**Exercise goal**
Nothing but the lines from the start of the records through the line that contains "p).consent = none) ∧" is to be copied, and each is to be copied exactly.

**Supplied material**

theorem test_hypotheses_of_PartitionTimersEndWhatIsDue :
    (∃ (t : Nat) (s : State) (p : _) (c : _), p < 16 ∧ (s.part p).consent = some c ∧ c.until_ ≤ max s.now t) ∧
    (∃ (t : Nat) (s : State) (p : _) (c : _), p < 16 ∧ (s.part p).consent = some c ∧ max s.now t < c.until_) ∧
    (∃ (s : State) (p : _), p < 16 ∧ (s.part p).consent = none) ∧
    (∃ (s : State) (p : _) (x : _), p < 16 ∧ (s.part p).scrub = some x ∧ (∀ y ∈ x.far, y.1.base + y.1.length ≤ y.2) ∧ s.jrn.outs.all (fun o => o.owner !=
      .scrub p) = true) ∧
    (∃ (s : State) (p : _) (x : _), p < 16 ∧ (s.part p).scrub = some x ∧ ((∃ y ∈ x.far, y.2 < y.1.base + y.1.length) ∨ (∃ o ∈ s.jrn.outs, o.owner = .scrub
      p))) ∧
    (∃ (t : Nat) (s : State) (p : _) (b : _), s.intact ∧ (∀ l, (s.part p).log = some l → Claims.plainNear s (l.consumer + 8) 8 ∧ Claims.quiet s
      (l.consumer + 8) 8) ∧ p < 16 ∧ (s.part p).batch = some b ∧ b.leaves ≠ [] ∧ b.since + s.cfg.hoop.batchMs * ticksPerMs ≤ max s.now t) ∧
    (∃ (t : Nat) (s : State) (p : _) (b : _), p < 16 ∧ (s.part p).batch = some b ∧ max s.now t < b.since + s.cfg.hoop.batchMs * ticksPerMs) ∧
    (∃ (t : Nat) (s : State) (p : _) (ms : _), p < 16 ∧ (s.part p).state = .active ∧ ms = (max s.now t - s.hoop.startedAt) / ticksPerUs / 1000 ∧ nth
      (s.part p).meter 0 + 1000 * s.cfg.hoop.meterS ≤ ms) ∧
    (∃ (t : Nat) (s : State) (p : _) (ms : _), p < 16 ∧ (s.part p).state = .active ∧ ms = (max s.now t - s.hoop.startedAt) / ticksPerUs / 1000 ∧ ms < nth
      (s.part p).meter 0 + 1000 * s.cfg.hoop.meterS) ∧
    (∃ (t : Nat) (s : State) (p : _) (q : _) (i : _) (k : _), p < 16 ∧ (s.part p).keyTransfer = some k ∧ s.hoop.running = some (q, [.key p i, .apply]) ∧ k
      + s.deadlineTicks 0 ≤ max s.now t) ∧
    (∃ (t : Nat) (s : State) (p : _) (q : _) (i : _) (k : _), p < 16 ∧ (s.part p).keyTransfer = some k ∧ s.hoop.running = some (q, [.key p i, .apply]) ∧
      max s.now t < k + s.deadlineTicks 0) ∧
    (∃ (s : State) (p : _), p < 16 ∧ (s.part p).keyTransfer = none) :=
  ⟨⟨1001, part15 (fun p => { p with consent := some ⟨1, 950, []⟩ }), 15, (⟨1, 950, []⟩ : Consent), by decide +kernel⟩,
   ⟨1001, part15 (fun p => { p with consent := some ⟨1, 9999, []⟩ }), 15, (⟨1, 9999, []⟩ : Consent), by decide +kernel⟩,
   ⟨manned, 15, by decide +kernel⟩,
   ⟨part15 (fun p => { p with state := .scrubbing, scrub := some scrub0 }), 15, scrub0, by decide +kernel⟩,
   ⟨part15 (fun p => { p with state := .scrubbing, scrub := some { scrub0 with far := [(extent0, 0)] } }), 15, { scrub0 with far := [(extent0, 0)] },
     by decide +kernel⟩,
   ⟨100000000, part15 (fun p => { p with batch := some batch0, lock := some lock0 }), 15, batch0, intact_of _ (by decide +kernel),
     eachLog_of (x := lock0) rfl (plainNear_of (by decide +kernel) (by decide +kernel)) (by unfold Claims.quiet; decide +kernel), by decide +kernel⟩,
   ⟨1001, part15 (fun p => { p with batch := some batch0 }), 15, batch0, by decide +kernel⟩,
   ⟨10000000000000, part15 (fun p => { p with state := .active }), 15, (max (part15 (fun p => { p with state := .active })).now (10000000000000) - (part15
     (fun p => { p with state := .active })).hoop.startedAt) / ticksPerUs / 1000, by decide +kernel⟩,
   ⟨1001, part15 (fun p => { p with state := .active }), 15, (max (part15 (fun p => { p with state := .active })).now (1001) - (part15 (fun p =>
     { p with state := .active })).hoop.startedAt) / ticksPerUs / 1000, by decide +kernel⟩,
   ⟨1000000000, (part15 (fun p => { p with keyTransfer := some 900 })).modHoop (fun h => { h with running := some (qrec, [.key 15 0, .apply]) }), 15,
     qrec, 0, 900, by decide +kernel⟩,
   ⟨1001, (part15 (fun p => { p with keyTransfer := some 900 })).modHoop (fun h => { h with running := some (qrec, [.key 15 0, .apply]) }), 15, qrec, 0,
     900, by decide +kernel⟩,
   ⟨manned, 15, by decide +kernel⟩⟩

theorem test_hypotheses_of_SamplesAndAdaptationsKeepTheirPace :
    (∃ (s : State), s.live = true) ∧
    (∃ (s : State), s.live = true) ∧
    (∃ (s : State), s.live = false) ∧
    (∃ (t : Nat) (s : State) (sub : _) (svc : _) (rate : _) (x : _), sub < 4096 ∧ svc < 16 ∧ s.live = true ∧ s.service sub svc = some x ∧ x.shaping ≠ 0 ∧
      x.leaving = false ∧ x.rateMin ≤ rate ∧ rate ≤ x.rateMax ∧ rate ≠ x.rate ∧ (x.lastAdapt = 0 ∨ x.lastAdapt + s.cfg.shp.adaptIntervalMs * ticksPerMs ≤
      max s.now t)) ∧
    (∃ (t : Nat) (s : State) (sub : _) (svc : _) (rate : _) (x : _), sub < 4096 ∧ svc < 16 ∧ s.service sub svc = some x ∧ (rate < x.rateMin ∨ x.rateMax <
      rate ∨ x.shaping = 0 ∨ (x.lastAdapt ≠ 0 ∧ max s.now t < x.lastAdapt + s.cfg.shp.adaptIntervalMs * ticksPerMs))) ∧
    (∃ (s : State) (p : _) (window : _), p < 16 ∧ s.parts.length = 16 ∧ s.live = true ∧ nth s.cfg.shp.admitMin p * 1048576 ≤ window ∧ window ≤ nth
      s.cfg.shp.admitMax p * 1048576 ∧ window ≠ (s.part p).window) ∧
    (∃ (s : State) (p : _) (window : _), p < 16 ∧ (window < nth s.cfg.shp.admitMin p * 1048576 ∨ nth s.cfg.shp.admitMax p * 1048576 < window)) ∧
    (∃ (t : Nat) (s : State) (p : _) (x : _), p < 16 ∧ s.parts.length = 16 ∧ s.schedule p = some x ∧ (∀ k, x.lastAdapt = some k → k + ticksPerMs ≤ max
      s.now t) ∧ x.hungry = true ∧ (s.part p).pfDepth < s.cfg.rim.pfDepthMax) ∧
    (∃ (s : State) (p : _) (x : _), p < 16 ∧ s.schedule p = some x ∧ (x.hungry = false ∨ s.cfg.rim.pfDepthMax ≤ (s.part p).pfDepth) ∧ s.cfg.rim.pfDepthMax
      ≥ (s.part p).pfDepth) ∧
    (∃ (s : State) (p : _) (x : _), p < 16 ∧ s.schedule p = some x ∧ (x.quietSteps < 256 ∨ (s.part p).pfDepth = s.cfg.rim.pfDepthMin)) ∧
    (∃ (s : State) (port : _) (value : _), port < 64 ∧ s.live = true ∧ s.cfg.osr.weakMin ≤ value ∧ value ≤ s.cfg.osr.weakMax ∧ value ≠ s.weakSym port) ∧
    (∃ (s : State) (port : _) (value : _), port < 64 ∧ (value < s.cfg.osr.weakMin ∨ s.cfg.osr.weakMax < value)) ∧
    (∃ (t : Nat) (s : State) (fn : _) (vec : _) (last : _), fn < 2 ∧ vec < 4 ∧ look (fn, vec) s.hoop.msix = some (last, true) ∧ last + s.cfg.hoop.irqUs *
      ticksPerUs ≤ max s.now t) ∧
    (∃ (t : Nat) (s : State) (fn : _) (vec : _) (last : _), fn < 2 ∧ vec < 4 ∧ look (fn, vec) s.hoop.msix = some (last, true) ∧ max s.now t < last +
      s.cfg.hoop.irqUs * ticksPerUs) :=
  ⟨⟨serving, by decide +kernel⟩,
   ⟨serving, by decide +kernel⟩,
   ⟨State.reset, by decide +kernel⟩,
   ⟨1001, serving.modTabs (fun x => { x with services := [service0] }), 4095, 15, 20, service0, by decide +kernel⟩,
   ⟨1001, serving.modTabs (fun x => { x with services := [service0] }), 4095, 15, 21, service0, by decide +kernel⟩,
   ⟨serving, 15, 67108864, by decide +kernel⟩,
   ⟨serving, 15, 67108863, by decide +kernel⟩,
   ⟨1001, scheduled { sched0 with hungry := true, issuedTo := 100 }, 0, { sched0 with hungry := true, issuedTo := 100 }, by decide +kernel⟩,
   ⟨scheduled sched0, 0, sched0, by decide +kernel⟩,
   ⟨scheduled sched0, 0, sched0, by decide +kernel⟩,
   ⟨serving, 63, 1000000, by decide +kernel⟩,
   ⟨serving, 63, 999999, by decide +kernel⟩,
   ⟨100000000, hoopWith (fun h => { h with msix := [((1, 3), 900, true)] }), 1, 3, 900, by decide +kernel⟩,
   ⟨1001, hoopWith (fun h => { h with msix := [((1, 3), 900, true)] }), 1, 3, 900, by decide +kernel⟩⟩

**Solved exercise**
theorem test_hypotheses_of_PartitionTimersEndWhatIsDue :
    (∃ (t : Nat) (s : State) (p : _) (c : _), p < 16 ∧ (s.part p).consent = some c ∧ c.until_ ≤ max s.now t) ∧
    (∃ (t : Nat) (s : State) (p : _) (c : _), p < 16 ∧ (s.part p).consent = some c ∧ max s.now t < c.until_) ∧
    (∃ (s : State) (p : _), p < 16 ∧ (s.part p).consent = none) ∧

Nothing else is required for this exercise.